-- ==== Sys2Proof/Laws/KeepsHandler.lean ====
section
/-! SUPPORT. `Keeps` for the Cartridge Handler, the motion events, the medium commands, what follows a step, and the resets. One lemma per definition. -/

namespace Sys2Proof.Machine

variable {P : Prop} {z s : State}

theorem settleSeek_keeps (hz : Keeps P z s) : Keeps P z (settleSeek s) := by
  unfold settleSeek
  extract_lets x1
  split
  · with_reducible assumption
  · with_reducible assumption

theorem refreshEffective_keeps (hz : Keeps P z s) : Keeps P z (refreshEffective s) := by
  unfold refreshEffective
  extract_lets x1
  with_reducible assumption

theorem seat_keeps {c : Cartridge} (hz : Keeps P z s) : Keeps P z (seat c s) := by
  unfold seat
  extract_lets x1
  with_reducible apply refreshEffective_keeps
  with_reducible apply latch_keeps
  with_reducible assumption

theorem takeDirectory_keeps (hz : Keeps P z s) : Keeps P z (takeDirectory s) := by
  unfold takeDirectory
  extract_lets x1 x2 x3
  have h1 : Keeps P z x1 := by
    unfold x1
    with_reducible apply forgetDirectory_keeps
    with_reducible assumption
  clear_value x1
  split
  · split
    · with_reducible apply latch_keeps
      with_reducible apply forgetDirectory_keeps
      with_reducible assumption
    · split
      · with_reducible assumption
      · with_reducible assumption
  · with_reducible apply latch_keeps
    with_reducible apply forgetDirectory_keeps
    with_reducible assumption

theorem beginAcquire_keeps (hz : Keeps P z s) : Keeps P z (beginAcquire s) := by
  unfold beginAcquire
  extract_lets x1
  with_reducible apply enterPhase_keeps
  with_reducible assumption

theorem beginPush_keeps {st : Stage} {attempt : Nat} (hz : Keeps P z s) : Keeps P z (beginPush st attempt s) := by
  unfold beginPush
  extract_lets x1 x2
  have h2 : Keeps P z x2 := by
    unfold x2
    with_reducible assumption
  clear_value x2
  split
  · with_reducible apply beginAcquire_keeps
    with_reducible assumption
  · with_reducible assumption

theorem pushNext_keeps (hz : Keeps P z s) : Keeps P z (pushNext s) := by
  unfold pushNext
  split
  · with_reducible apply beginPush_keeps
    with_reducible assumption
  · with_reducible assumption

theorem beginThread_keeps {who : Orderer} (hz : Keeps P z s) : Keeps P z (beginThread who s) := by
  unfold beginThread
  extract_lets x1
  with_reducible apply pushNext_keeps
  with_reducible assumption

theorem beginCleaning_keeps {uses : Nat} (hz : Keeps P z s) : Keeps P z (beginCleaning uses s) := by
  unfold beginCleaning
  extract_lets x1
  with_reducible assumption

theorem startNegotiated_keeps (hz : Keeps P z s) : Keeps P z (startNegotiated s) := by
  unfold startNegotiated
  split
  · with_reducible assumption
  · split
    · split
      · with_reducible apply beginCleaning_keeps
        with_reducible assumption
      · split
        · with_reducible apply beginThread_keeps
          with_reducible assumption
        · with_reducible assumption
    · split
      · with_reducible apply beginThread_keeps
        with_reducible assumption
      · with_reducible assumption

theorem driveReady_keeps (hz : Keeps P z s) : Keeps P z (driveReady s) := by
  unfold driveReady
  extract_lets x1 x2 x3 x4
  have h2 : Keeps P z x2 := by
    unfold x2
    with_reducible apply latch_keeps
    with_reducible assumption
  clear_value x2
  have h4 : Keeps P z x4 := by
    unfold x4
    split
    · with_reducible apply latchAll_keeps
      with_reducible assumption
    · with_reducible assumption
  clear_value x4
  with_reducible apply startNegotiated_keeps
  with_reducible assumption

theorem endRecovery_keeps (hz : Keeps P z s) : Keeps P z (endRecovery s) := by
  unfold endRecovery
  extract_lets x1
  split
  · with_reducible apply driveReady_keeps
    with_reducible assumption
  · with_reducible assumption

theorem negotiate_keeps (h : Keeps P z s) : Keeps P z (negotiate s) := by
  unfold negotiate
  dsimp only
  split
  · have h1 : Keeps P z (setFormatCap 6 { s with cah.mode := none, cah.negotiated := none }) := setFormatCap_keeps h (by decide)
    generalize setFormatCap 6 _ = y at h1
    split
    · exact endRecovery_keeps (latch_keeps h1)
    · split
      · exact endRecovery_keeps (latch_keeps h1)
      · split
        · exact endRecovery_keeps h1
        · exact startNegotiated_keeps h1
  · have h1 : Keeps P z (takeDirectory { s with
        cah.mode := some (negotiatedMode s.cah.image s.cah.writeProtected)
        cah.negotiated := some (negotiatedMode s.cah.image s.cah.writeProtected) }) := takeDirectory_keeps h
    generalize takeDirectory _ = y at h1
    have h2 : Keeps P z (setFormatCap (formatCapOf (negotiatedMode s.cah.image s.cah.writeProtected)) y) :=
      setFormatCap_keeps h1 (formatCapOf_range _)
    generalize setFormatCap _ y = w at h2
    split
    · split
      · exact endRecovery_keeps (latch_keeps h2)
      · exact startNegotiated_keeps (latch_keeps h2)
    · split
      · exact endRecovery_keeps h2
      · exact startNegotiated_keeps h2

theorem cmReadEnds_keeps {ok : Bool} (hz : Keeps P z s) : Keeps P z (cmReadEnds ok s) := by
  unfold cmReadEnds
  extract_lets x1
  split
  · with_reducible assumption
  · split
    · with_reducible apply negotiate_keeps
      with_reducible assumption
    · split
      · with_reducible assumption
      · with_reducible apply negotiate_keeps
        with_reducible apply reportFault_keeps
        with_reducible assumption

theorem endThread_keeps {r : Reply} (hz : Keeps P z s) : Keeps P z (endThread r s) := by
  unfold endThread
  split
  · with_reducible apply finishHead_keeps
    with_reducible assumption
  · with_reducible assumption

theorem endUnthread_keeps {o : Reply} (hz : Keeps P z s) : Keeps P z (endUnthread o s) := by
  unfold endUnthread
  extract_lets x1
  split
  · with_reducible apply finishHead_keeps
    with_reducible assumption
  · with_reducible apply finishHead_keeps
    with_reducible assumption
  · with_reducible assumption

theorem beginEject_keeps (hz : Keeps P z s) : Keeps P z (beginEject s) := by
  unfold beginEject
  extract_lets x1
  with_reducible assumption

theorem passCustody_keeps {p : Port} (hz : Keeps P z s) : Keeps P z (passCustody p s) := by
  unfold passCustody
  extract_lets x1
  split
  · with_reducible assumption
  · with_reducible apply latch_keeps
    with_reducible assumption

theorem settleQuestion_keeps {granted : Bool} (hz : Keeps P z s) : Keeps P z (settleQuestion granted s) := by
  unfold settleQuestion
  extract_lets x1 x2 x3
  have h3 : Keeps P z x3 := by
    unfold x3
    with_reducible assumption
  clear_value x3
  split
  · with_reducible assumption
  · extract_lets x4
    have h4 : Keeps P z x4 := by
      unfold x4
      split
      · with_reducible apply passCustody_keeps
        with_reducible assumption
      · with_reducible assumption
    clear_value x4
    split
    · with_reducible apply dropTag_keeps
      with_reducible apply reply_keeps
      with_reducible assumption
    · with_reducible assumption

theorem beginPop_keeps (hz : Keeps P z s) : Keeps P z (beginPop s) := by
  unfold beginPop
  extract_lets x1
  split
  · with_reducible assumption
  · with_reducible assumption

theorem ejectDone_keeps (h : Keeps P z s) : Keeps P z (ejectDone s) := by
  unfold ejectDone
  extract_lets x0 x1 x2 x5 x3 x6 x4
  have h1 : Keeps P z x1 := forgetDirectory_keeps (setFormatCap_keeps h (by decide))
  clear_value x1
  have h2 : Keeps P z x2 := settleQuestion_keeps h1
  clear_value x2
  have h5 : Keeps P z x5 := passCustody_keeps h2
  clear_value x5
  have h6 : Keeps P z x6 := h5
  clear_value x6 x3
  have h4 : Keeps P z x4 := latch_keeps h6
  clear_value x4
  split
  · exact finishHead_keeps h4
  · exact h4

theorem recoverCustody_keeps (hz : Keeps P z s) : Keeps P z (recoverCustody s) := by
  unfold recoverCustody
  split
  · split
    · with_reducible apply settleQuestion_keeps
      with_reducible assumption
    · with_reducible apply passCustody_keeps
      with_reducible assumption
  · with_reducible apply passCustody_keeps
    with_reducible assumption

theorem stackEmptied_keeps (h : Keeps P z s) : Keeps P z (stackEmptied s) := by
  unfold stackEmptied
  extract_lets x1 x2 x3 x4 _ x5
  have h4 : Keeps P z x4 := h
  clear_value x4 x1 x2
  split
  · exact endUnthread_keeps (endThread_keeps h4)
  · exact endUnthread_keeps (endThread_keeps h4)
  · split
    · split
      · with_reducible apply beginEject_keeps
        exact storeRetained_keeps (latch_keeps h4)
      · exact endUnthread_keeps (storeRetained_keeps (latch_keeps h4))
    · exact endUnthread_keeps (storeRetained_keeps (latch_keeps h4))
  · split
    · exact storeRetained_keeps (latch_keeps h4)
    · refine latch_keeps (storeRetained_keeps (setConditionCap_keeps (k := x4.hcm) (cap := x4.moc.conditionCap) ?_ ?_))
      exact h4
      exact fun p => ⟨Nat.zero_le _, Nat.le_refl _, by simp, rfl⟩
  · split
    · exact storeRetained_keeps (latch_keeps h4)
    · refine latch_keeps (storeRetained_keeps (setConditionCap_keeps (k := x4.hcm) (cap := x4.moc.conditionCap) ?_ ?_))
      exact h4
      exact fun p => ⟨Nat.zero_le _, Nat.le_refl _, by simp, rfl⟩
  · exact recoverCustody_keeps (storeRetained_keeps (latch_keeps h4))
  · exact h4
  · exact h4

theorem unwindStack_keeps {u : Unwind} (hz : Keeps P z s) : Keeps P z (unwindStack u s) := by
  unfold unwindStack
  extract_lets x1 x2
  have h2 : Keeps P z x2 := by
    unfold x2
    with_reducible assumption
  clear_value x2
  split
  · with_reducible apply stackEmptied_keeps
    with_reducible assumption
  · split
    · with_reducible assumption
    · with_reducible apply beginPop_keeps
      with_reducible assumption

theorem stopAcquire_keeps (hz : Keeps P z s) : Keeps P z (stopAcquire s) := by
  unfold stopAcquire
  split
  · with_reducible apply stopTape_keeps
    with_reducible assumption
  · with_reducible assumption

theorem abortThread_keeps (hz : Keeps P z s) : Keeps P z (abortThread s) := by
  unfold abortThread
  split
  · split
    · with_reducible apply unwindStack_keeps
      with_reducible assumption
    · with_reducible assumption
  · with_reducible apply unwindStack_keeps
    with_reducible apply stopAcquire_keeps
    with_reducible assumption

theorem threadComplete_keeps (h : Keeps P z s) : Keeps P z (threadComplete s) := by
  unfold threadComplete
  extract_lets x1 x2 x3 x4 x5 x6 x7 x8 x9
  have hr : 256 ≤ x2 ∧ x2 ≤ 8192 := by
    unfold x2
    clear_value x1
    split
    · split
      · assumption
      · decide
    · decide
  clear_value x2 x1
  have h9 : Keeps P z x9 := by
    refine { h with sound := fun p => { h.sound p with tag := Nat.zero_lt_succ _, governor := ?_ } }
    have hk := (levelCap_range s.hcm.level).1
    rw [← (h.sound p).head.2.2.2] at hk
    have hf := (h.sound p).governor.2.2.2.1
    refine ⟨hr.1, hr.2, fun _ hx => (by cases hx), hf, ?_, Nat.min_le_left _ _⟩
    exact Nat.le_min.2 ⟨cap_pos hf hk, by decide⟩
  clear_value x9
  exact endThread_keeps (latch_keeps (refreshEffective_keeps (setEarlyWarning_keeps h9)))

theorem beginCleaningRun_keeps (hz : Keeps P z s) : Keeps P z (beginCleaningRun s) := by
  unfold beginCleaningRun
  extract_lets x1 x2
  with_reducible apply startStream_keeps
  with_reducible assumption

theorem beginRecoveryRewind_keeps (hz : Keeps P z s) : Keeps P z (beginRecoveryRewind s) := by
  unfold beginRecoveryRewind
  extract_lets x1
  with_reducible apply enterPhase_keeps
  with_reducible assumption

theorem stagePushed_keeps (hz : Keeps P z s) : Keeps P z (stagePushed s) := by
  unfold stagePushed
  extract_lets x1
  split
  · with_reducible assumption
  · extract_lets x2 x3 x4
    have h2 : Keeps P z x2 := by
      unfold x2
      with_reducible assumption
    clear_value x2
    have h3 : Keeps P z x3 := by
      unfold x3
      split
      · with_reducible apply comeToRest_keeps
        with_reducible assumption
      · with_reducible assumption
    clear_value x3
    have h4 : Keeps P z x4 := by
      unfold x4
      split
      · with_reducible apply atBot_keeps
        with_reducible assumption
      · with_reducible assumption
    clear_value x4
    split
    · with_reducible assumption
    · split
      · with_reducible apply pushNext_keeps
        with_reducible assumption
      · split
        · with_reducible apply beginRecoveryRewind_keeps
          with_reducible assumption
        · split
          · with_reducible apply beginCleaningRun_keeps
            with_reducible assumption
          · with_reducible apply threadComplete_keeps
            with_reducible assumption

theorem stageTimedOut_keeps (hz : Keeps P z s) : Keeps P z (stageTimedOut s) := by
  unfold stageTimedOut
  extract_lets x1 x2
  have h1 : Keeps P z x1 := by
    unfold x1
    with_reducible apply latch_keeps
    with_reducible assumption
  clear_value x1
  have h2 : Keeps P z x2 := by
    unfold x2
    split
    · with_reducible apply latch_keeps
      with_reducible assumption
    · with_reducible assumption
  clear_value x2
  split
  · with_reducible assumption
  · split
    · with_reducible assumption
    · split
      · with_reducible apply beginPush_keeps
        with_reducible assumption
      · with_reducible apply unwindStack_keeps
        with_reducible apply stopAcquire_keeps
        with_reducible assumption

theorem stagePopped_keeps (hz : Keeps P z s) : Keeps P z (stagePopped s) := by
  unfold stagePopped
  extract_lets x1 x2 x3
  have h2 : Keeps P z x2 := by
    unfold x2
    with_reducible assumption
  clear_value x2
  split
  · with_reducible assumption
  · extract_lets x4
    have h4 : Keeps P z x4 := by
      unfold x4
      split
      · with_reducible assumption
      · with_reducible assumption
    clear_value x4
    split
    · with_reducible assumption
    · split
      · with_reducible apply stackEmptied_keeps
        with_reducible assumption
      · with_reducible apply beginPop_keeps
        with_reducible assumption

theorem becomeStuck_keeps {c : FaultCause} (hz : Keeps P z s) : Keeps P z (becomeStuck c s) := by
  unfold becomeStuck
  extract_lets x1 x2 x3 x4 x5
  have h4 : Keeps P z x4 := by
    unfold x4
    with_reducible apply reportFault_keeps
    with_reducible assumption
  clear_value x4
  have h5 : Keeps P z x5 := by
    unfold x5
    split
    · with_reducible apply latch_keeps
      with_reducible assumption
    · with_reducible assumption
  clear_value x5
  split
  · with_reducible apply finishHead_keeps
    with_reducible assumption
  · with_reducible apply finishHead_keeps
    with_reducible assumption
  · with_reducible apply finishHead_keeps
    with_reducible assumption
  · with_reducible assumption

+++

== What is being asked ==
Answer with a number alone. It should equal the count of lines in the entries that hold "abortThread".

== Exercise result ==
2